Some results of looking at commons-fileupload...

There are 4 source files that have "catch" in them:

./src/java/org/apache/commons/fileupload/MultipartStream.java
./src/java/org/apache/commons/fileupload/util/Streams.java
./src/java/org/apache/commons/fileupload/FileUploadBase.java
./src/java/org/apache/commons/fileupload/disk/DiskFileItem.java

Of these 4, it looks like two have the potential for silently eating thrown 
IOException's:

./src/java/org/apache/commons/fileupload/MultipartStream.java
./src/java/org/apache/commons/fileupload/disk/DiskFileItem.java

DiskFileItem can eat exceptions if it gets them upon reading a multipart 
section from disk.  MultipartStream can eat exceptions if there are any I/O 
errors reading the input stream.  I suspect the latter is what might be 
happening here.

If anyone wants to verify this, the code in question first converts IOException 
errors to MalformedStreamException's.  Then, later, it eats most 
MalformedStreamException's, and treats the stream as being empty.

Karl

-----Original Message-----
From: Wright Karl (Nokia-S/Cambridge) 
Sent: Thursday, June 10, 2010 1:34 PM
To: [email protected]
Subject: RE: Solr spewage and dropped documents, while indexing

Hmmm.

I did a run of the proposed change and it did not help.  If anything, the 
system behaved worse and generated many more 400's than before.  So, probably 
the change is having the intended effect, but the extra file-deletion time is 
interfering even further with "solr keeping up".
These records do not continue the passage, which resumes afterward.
-- ==== Sys2Proof/Laws/PerInstr.lean ====
section
/-! SUPPORT. The per-command family WellFormed: a command is well formed exactly when the numbers it carries lie in the manual's ranges.
One lemma per constructor says which numbers those are. -/

namespace Sys2Proof.Laws.WellFormed

/-- The numbers of a command that its well-formedness asks about, each with the bound it lies below. -/
def bounds : Instr → List (Nat × Nat)
  | .packetConsume ring => [(ring, 2 ^ 20)]
  | .fenceStart ring seq => [(ring, 2 ^ 20), (seq, 2 ^ 32)]
  | .inProgressPost ring seq progress _ => [(ring, 2 ^ 20), (seq, 2 ^ 32), (progress, 1001)]
  | .msixCoalesce ring => [(ring, 2 ^ 20)]
  | .consumptionResume => []
  | .outstandingDrained ring seq => [(ring, 2 ^ 20), (seq, 2 ^ 32)]
  | .doorbellTail fn ring index resv _ => [(fn, 64), (ring, 2 ^ 20), (index, 2 ^ 12), (resv, 2 ^ 31)]
  | .doorbellHead fn ring index resv => [(fn, 64), (ring, 2 ^ 20), (index, 2 ^ 12), (resv, 2 ^ 31)]
  | .adminEnable fn value => [(fn, 64), (value, 2 ^ 32)]
  | .adminDisable fn value => [(fn, 64), (value, 2 ^ 32)]
  | .registerWrite _ value => [(value, 2 ^ 32)]
  | .lowHalfRead fn _ => [(fn, 64)]
  | .highHalfRead fn _ => [(fn, 64)]
  | .configRequest fn _ => [(fn, 64)]
  | .flr _ => []
  | .sscCfgWrite value => [(value, 2 ^ 32)]
  | .logDataRead => []
  | .clearCodeWrite code => [(code, 2 ^ 64)]
  | .hello ring seq => [(ring, 2 ^ 20), (seq, 2 ^ 32)]
  | .goodbye ring seq => [(ring, 2 ^ 20), (seq, 2 ^ 32)]
  | .ringCreate ring seq => [(ring, 2 ^ 20), (seq, 2 ^ 32)]
  | .ringDestroy ring seq => [(ring, 2 ^ 20), (seq, 2 ^ 32)]
  | .ringBind ring seq => [(ring, 2 ^ 20), (seq, 2 ^ 32)]
  | .ctxCreate ring seq => [(ring, 2 ^ 20), (seq, 2 ^ 32)]
  | .ctxDestroy ring seq => [(ring, 2 ^ 20), (seq, 2 ^ 32)]
  | .ctxLoad ring seq _ => [(ring, 2 ^ 20), (seq, 2 ^ 32)]
  | .variantLoad ring seq => [(ring, 2 ^ 20), (seq, 2 ^ 32)]
  | .variantDrop ring seq => [(ring, 2 ^ 20), (seq, 2 ^ 32)]
  | .tableLoad ring seq => [(ring, 2 ^ 20), (seq, 2 ^ 32)]
  | .tableUpdate ring seq => [(ring, 2 ^ 20), (seq, 2 ^ 32)]
  | .reqOpen ring seq => [(ring, 2 ^ 20), (seq, 2 ^ 32)]
  | .reqAppend ring seq => [(ring, 2 ^ 20), (seq, 2 ^ 32)]
  | .reqStep ring seq => [(ring, 2 ^ 20), (seq, 2 ^ 32)]
  | .reqVerify ring seq => [(ring, 2 ^ 20), (seq, 2 ^ 32)]
  | .reqClose ring seq => [(ring, 2 ^ 20), (seq, 2 ^ 32)]
  | .reqCancel ring seq => [(ring, 2 ^ 20), (seq, 2 ^ 32)]
  | .reqQuery ring seq => [(ring, 2 ^ 20), (seq, 2 ^ 32)]
  | .prefixPin ring seq => [(ring, 2 ^ 20), (seq, 2 ^ 32)]
  | .prefixRelease ring seq => [(ring, 2 ^ 20), (seq, 2 ^ 32)]
  | .panelRead ring seq => [(ring, 2 ^ 20), (seq, 2 ^ 32)]
  | .panelWrite ring seq => [(ring, 2 ^ 20), (seq, 2 ^ 32)]
  | .calRun ring seq => [(ring, 2 ^ 20), (seq, 2 ^ 32)]
  | .calStatus ring seq => [(ring, 2 ^ 20), (seq, 2 ^ 32)]
  | .calCommit ring seq => [(ring, 2 ^ 20), (seq, 2 ^ 32)]
  | .selfTest ring seq => [(ring, 2 ^ 20), (seq, 2 ^ 32)]
  | .sweepConfig ring seq => [(ring, 2 ^ 20), (seq, 2 ^ 32)]
  | .cascadeJoin ring seq => [(ring, 2 ^ 20), (seq, 2 ^ 32)]
  | .cascadeLeave ring seq => [(ring, 2 ^ 20), (seq, 2 ^ 32)]
  | .crownAssign ring seq => [(ring, 2 ^ 20), (seq, 2 ^ 32)]
  | .mirrorConfig ring seq => [(ring, 2 ^ 20), (seq, 2 ^ 32)]
  | .failoverAdopt ring seq => [(ring, 2 ^ 20), (seq, 2 ^ 32)]
  | .logFreeze ring seq => [(ring, 2 ^ 20), (seq, 2 ^ 32)]
  | .logRead ring seq => [(ring, 2 ^ 20), (seq, 2 ^ 32)]
  | .logThaw ring seq => [(ring, 2 ^ 20), (seq, 2 ^ 32)]
  | .logClear ring seq => [(ring, 2 ^ 20), (seq, 2 ^ 32)]
  | .powerLimit ring seq => [(ring, 2 ^ 20), (seq, 2 ^ 32)]
  | .stateSet ring seq => [(ring, 2 ^ 20), (seq, 2 ^ 32)]
  | .powerDown ring seq => [(ring, 2 ^ 20), (seq, 2 ^ 32)]
  | .traceStart ring seq => [(ring, 2 ^ 20), (seq, 2 ^ 32)]
  | .traceStop ring seq => [(ring, 2 ^ 20), (seq, 2 ^ 32)]
  | .recordStart ring seq => [(ring, 2 ^ 20), (seq, 2 ^ 32)]
  | .recordStop ring seq => [(ring, 2 ^ 20), (seq, 2 ^ 32)]
  | .replay ring seq => [(ring, 2 ^ 20), (seq, 2 ^ 32)]
  | .opProgress ring seq => [(ring, 2 ^ 20), (seq, 2 ^ 32)]
  | .opAbort ring seq => [(ring, 2 ^ 20), (seq, 2 ^ 32)]
  | .fwStage ring seq => [(ring, 2 ^ 20), (seq, 2 ^ 32)]
  | .fwActivate ring seq => [(ring, 2 ^ 20), (seq, 2 ^ 32)]
  | .dispatchBoundary ctx => [(ctx, 64)]
  | .spillReturn => []
  | .appendChunkRetry ring seq => [(ring, 2 ^ 20), (seq, 2 ^ 32)]
  | .appendChunkTimeout ring seq => [(ring, 2 ^ 20), (seq, 2 ^ 32)]
  | .executionStart tile => [(tile, 5120)]
  | .executionEnd tile => [(tile, 5120)]
  | .instructionComplete tile _ => [(tile, 5120)]
  | .execLimitExpire tile => [(tile, 5120)]
  | .fire tile => [(tile, 5120)]
  | .firev tile => [(tile, 5120)]
  | .fireSlot tile bank _ => [(tile, 5120), (bank, 4)]
  | .preload tile => [(tile, 5120)]
  | .promote tile => [(tile, 5120)]
  | .move tile => [(tile, 5120)]
  | .quant tile => [(tile, 5120)]
  | .deq tile => [(tile, 5120)]
  | .send tile => [(tile, 5120)]
  | .recv tile => [(tile, 5120)]
  | .reduce tile => [(tile, 5120)]
  | .kvapp tile => [(tile, 5120)]
  | .hobFlush slot _ _ => [(slot, 2 ^ 20)]
  | .kvidx tile => [(tile, 5120)]
  | .kvgath tile => [(tile, 5120)]
  | .attn tile => [(tile, 5120)]
  | .kvevict tile => [(tile, 5120)]
  | .norm tile => [(tile, 5120)]
  | .act tile => [(tile, 5120)]
  | .rope tile => [(tile, 5120)]
  | .embg tile => [(tile, 5120)]
  | .sample tile => [(tile, 5120)]
  | .verify tile => [(tile, 5120)]
  | .waitCtr tile => [(tile, 5120)]
  | .signal tile => [(tile, 5120)]
  | .signalArrival tile => [(tile, 5120)]
  | .loopBody tile => [(tile, 5120)]
  | .br tile => [(tile, 5120)]
  | .endExec tile => [(tile, 5120)]
  | .nopInstr tile => [(tile, 5120)]
  | .timeread tile => [(tile, 5120)]
  | .recompute engine _ => [(engine, 128)]
  | .outlier engine => [(engine, 128)]
  | .delta engine _ => [(engine, 128)]
  | .flueResultArrival tile => [(tile, 5120)]
  | .freeFlue engine _ => [(engine, 128)]
  | .storageReport tile => [(tile, 5120)]
  | .storageRepair array _ => [(array, 20480)]
  | .scrubRow array _ => [(array, 20480)]
  | .windowClose array => [(array, 20480)]
  | .bgCalDwell _ => []
  | .recalDwell array _ => [(array, 20480)]
  | .calReferenceCheck _ => []
  | .calAttemptEnd _ => []
  | .calTrimLoad => []
  | .selfTestPhaseEnd _ _ _ => []
  | .sweepRound kind _ _ _ _ => [(kind, 3)]
  | .sweepDigest kind _ _ => [(kind, 3)]
  | .sweepSubinterval => []
  | .hbmPatrol _ _ => []
  | .hbmUncorrectable _ => []
  | .hbmStackFail stack => [(stack, 8)]
  | .tileParityError tile line => [(tile, 5120), (line, 4096)]
  | .meshParityError _ link _ => [(link.tile, 5120)]
  | .hostReadFail _ => []
  | .hostReadRetryResult _ => []
  | .errorRaise e => [(e.domain, 9)]
  | .handlerEnd => []
  | .handlerTimeout => []
  | .rootAttemptStart => []
  | .rootAttemptTimeout => []
  | .rootSeriesRetry => []
  | .monitorWindow _ _ => []
  | .missingEdgeTrip => []
  | .lockLostTrip _ => []
  | .lane0EnterL0 => []
  | .lane0LeaveL0 => []
  | .dividerStep => []
  | .hbmRecovery _ => []
  | .v12Rise _ => []
  | .railPowerGood rail => [(rail, 13)]
  | .railEnableTimeout rail => [(rail, 13)]
  | .railReenable rail => [(rail, 13)]
  | .perstAssert => []
  | .perstDeassert => []
  | .hotReset => []
  | .bootComplete _ _ => []
  | .railFailRun rail _ => [(rail, 13)]
  | .pwrInputLow _ => []
  | .inputRecovered => []
  | .inputLoss _ => []
  | .senseChange _ => []
  | .railFallen rail => [(rail, 13)]
  | .railFallTimeout rail => [(rail, 13)]
  | .wake => []
  | .hostLinkRetrain _ _ _ => []
  | .modulePresent cage => [(cage, 4)]
  | .moduleRemoved cage => [(cage, 4)]
  | .cageOvercurrent cage => [(cage, 4)]
  | .thmUpdate _ => []
  | .coefficientAdjust _ _ => []
  | .sensorInvalid _ => []
  | .flueLoadWindow => []
  | .tableUpdateApply ctx => [(ctx, 64)]
  | .logEvent code domain data => [(code, 2 ^ 16), (domain, 9), (data, 2 ^ 64)]
  | .logRecordTimeout => []
  | .logFlashWrite => []
  | .logRecordsLost => []
  | .logFreezeTimeout => []
  | .portTrained port => [(port, 8)]
  | .trainFrame port _ => [(port, 8)]
  | .portRetrain port => [(port, 8)]
  | .joinTimeout ring seq => [(ring, 2 ^ 20), (seq, 2 ^ 32)]
  | .announceSend port => [(port, 8)]
  | .announceFrame port chimneyId role peerPort mac => [(port, 8), (chimneyId, 2 ^ 64), (role, 2 ^ 16), (peerPort, 8), (mac, 2 ^ 48)]
  | .linkFrame l _ _ => [(l.port, 8)]
  | .lackReport l => [(l.port, 8)]
  | .frameReceive l _ _ => [(l.port, 8)]
  | .frameForward port _ => [(port, 8)]
  | .retransmitTimeout l => [(l.port, 8)]
  | .fullResend l => [(l.port, 8)]
  | .lnkRetryExhausted l => [(l.port, 8)]
  | .startFrame => []
  | .doneFrame => []
  | .commitFrame => []
  | .abortFrame => []
  | .abortAck => []
  | .stepTimeout step => [(step, 2 ^ 32)]
  | .heartbeatSend => []
  | .heartbeatFrame => []
  | .heartbeatSilence role => [(role, 2 ^ 16)]
  | .fenceFrame => []
  | .dataFrame => []
  | .creditFrame => []
  | .gatherReq => []
  | .gatherRsp => []
  | .tupdateFrame => []
  | .mirrorFrame => []
  | .mirrorAck => []
  | .mirrorFree => []
  | .xferFrame => []
  | .regulatorFaultDown rail => [(rail, 13)]
  | .v3p3AuxChange _ => []
  | .lossOfSignal port => [(port, 8)]
  | .smbusRefresh => []
  | .chimneyContextReady _ _ => []

/-- What a well-formed command promises of its numbers. -/
def Statement (i : Instr) : Prop := i.wellFormed = true → ∀ e ∈ bounds i, e.1 < e.2

variable {a b c d e x y z w v : Nat} {r : Bool}

/-- Numbers that pass their checks lie below their bounds. -/
theorem below0 : ∀ q ∈ ([] : List (Nat × Nat)), q.1 < q.2 := fun _ h => nomatch h

theorem below1 (h : decide (a < x) = true) : ∀ q ∈ [(a, x)], q.1 < q.2 := by
  simpa using h

theorem below2 (h : (decide (a < x) && decide (b < y)) = true) : ∀ q ∈ [(a, x), (b, y)], q.1 < q.2 := by
  simpa using h

theorem below3 (h : (decide (a < x) && decide (b < y) && decide (c < z)) = true) : ∀ q ∈ [(a, x), (b, y), (c, z)], q.1 < q.2 := by
  simpa [and_assoc] using h

theorem below4 (h : (decide (a < x) && decide (b < y) && decide (c < z) && decide (d < w)) = true) :
    ∀ q ∈ [(a, x), (b, y), (c, z), (d, w)], q.1 < q.2 := by
  simpa [and_assoc] using h

theorem below5 (h : (decide (a < x) && decide (b < y) && decide (c < z) && decide (d < w) && decide (e < v)) = true) :
    ∀ q ∈ [(a, x), (b, y), (c, z), (d, w), (e, v)], q.1 < q.2 := by
  simpa [and_assoc] using h

/-- The first of two checks. -/
theorem fst {q r : Bool} (h : (q && r) = true) : q = true := (Bool.and_eq_true _ _ ▸ h).1

/-- The second of two checks. -/
theorem snd {q r : Bool} (h : (q && r) = true) : r = true := (Bool.and_eq_true _ _ ▸ h).2

theorem packetConsume (ring : Nat) : Statement (.packetConsume ring) := fun h => below1 h

theorem fenceStart (ring : Nat) (seq : Nat) : Statement (.fenceStart ring seq) := fun h => below2 h

theorem inProgressPost (ring : Nat) (seq : Nat) (progress : Nat) (position : Nat) : Statement (.inProgressPost ring seq progress position) := fun h => below3 h

theorem msixCoalesce (ring : Nat) : Statement (.msixCoalesce ring) := fun h => below1 h

theorem consumptionResume : Statement (.consumptionResume) := fun _ => below0

theorem outstandingDrained (ring : Nat) (seq : Nat) : Statement (.outstandingDrained ring seq) := fun h => below2 h

theorem doorbellTail (fn : Nat) (ring : Nat) (index : Nat) (resv : Nat) (wr : List (Nat × List Byte)) : Statement (.doorbellTail fn ring index resv wr) := fun h => below4 h

theorem doorbellHead (fn : Nat) (ring : Nat) (index : Nat) (resv : Nat) : Statement (.doorbellHead fn ring index resv) := fun h => below4 h

theorem adminEnable (fn : Nat) (value : Nat) : Statement (.adminEnable fn value) := fun h => below2 h

theorem adminDisable (fn : Nat) (value : Nat) : Statement (.adminDisable fn value) := fun h => below2 h

theorem registerWrite (t : RegTarget) (value : Nat) : Statement (.registerWrite t value) := fun h => below1 (snd h)

theorem lowHalfRead (fn : Nat) (offset : Nat) : Statement (.lowHalfRead fn offset) := fun h => below1 (fst h)

theorem highHalfRead (fn : Nat) (offset : Nat) : Statement (.highHalfRead fn offset) := fun h => below1 (fst h)

theorem configRequest (fn : Nat) (op : CfgOp) : Statement (.configRequest fn op) := fun h => below1 h

theorem flr (vf : Nat) : Statement (.flr vf) := fun _ => below0

theorem sscCfgWrite (value : Nat) : Statement (.sscCfgWrite value) := fun h => below1 h

theorem logDataRead : Statement (.logDataRead) := fun _ => below0

theorem clearCodeWrite (code : Nat) : Statement (.clearCodeWrite code) := fun h => below1 h

theorem hello (ring : Nat) (seq : Nat) : Statement (.hello ring seq) := fun h => below2 h

theorem goodbye (ring : Nat) (seq : Nat) : Statement (.goodbye ring seq) := fun h => below2 h

theorem ringCreate (ring : Nat) (seq : Nat) : Statement (.ringCreate ring seq) := fun h => below2 h

theorem ringDestroy (ring : Nat) (seq : Nat) : Statement (.ringDestroy ring seq) := fun h => below2 h

theorem ringBind (ring : Nat) (seq : Nat) : Statement (.ringBind ring seq) := fun h => below2 h

theorem ctxCreate (ring : Nat) (seq : Nat) : Statement (.ctxCreate ring seq) := fun h => below2 h

theorem ctxDestroy (ring : Nat) (seq : Nat) : Statement (.ctxDestroy ring seq) := fun h => below2 h

theorem ctxLoad (ring : Nat) (seq : Nat) (reads : List LineRead) : Statement (.ctxLoad ring seq reads) := fun h => below2 (fst h)

theorem variantLoad (ring : Nat) (seq : Nat) : Statement (.variantLoad ring seq) := fun h => below2 h

theorem variantDrop (ring : Nat) (seq : Nat) : Statement (.variantDrop ring seq) := fun h => below2 h

theorem tableLoad (ring : Nat) (seq : Nat) : Statement (.tableLoad ring seq) := fun h => below2 h

theorem tableUpdate (ring : Nat) (seq : Nat) : Statement (.tableUpdate ring seq) := fun h => below2 h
Further analysis shows that there are actually two problems.  First problem is 
the fact that perfectly reasonable documents sometimes generate 400's.  Second 
problem is the connection reset (which is what actually kills the client), 
which could well be due to a socket timeout.  The client reports this trace, 
which simply shows that the post response socket was closed by somebody on the 
server end:

java.net.SocketException: Connection reset
        at java.net.SocketInputStream.read(SocketInputStream.java:168)
        at HttpPoster.getResponse(HttpPoster.java:280)
        at HttpPoster.indexPost(HttpPoster.java:191)
        at ParseAndLoad$PostThread.run(ParseAndLoad.java:638)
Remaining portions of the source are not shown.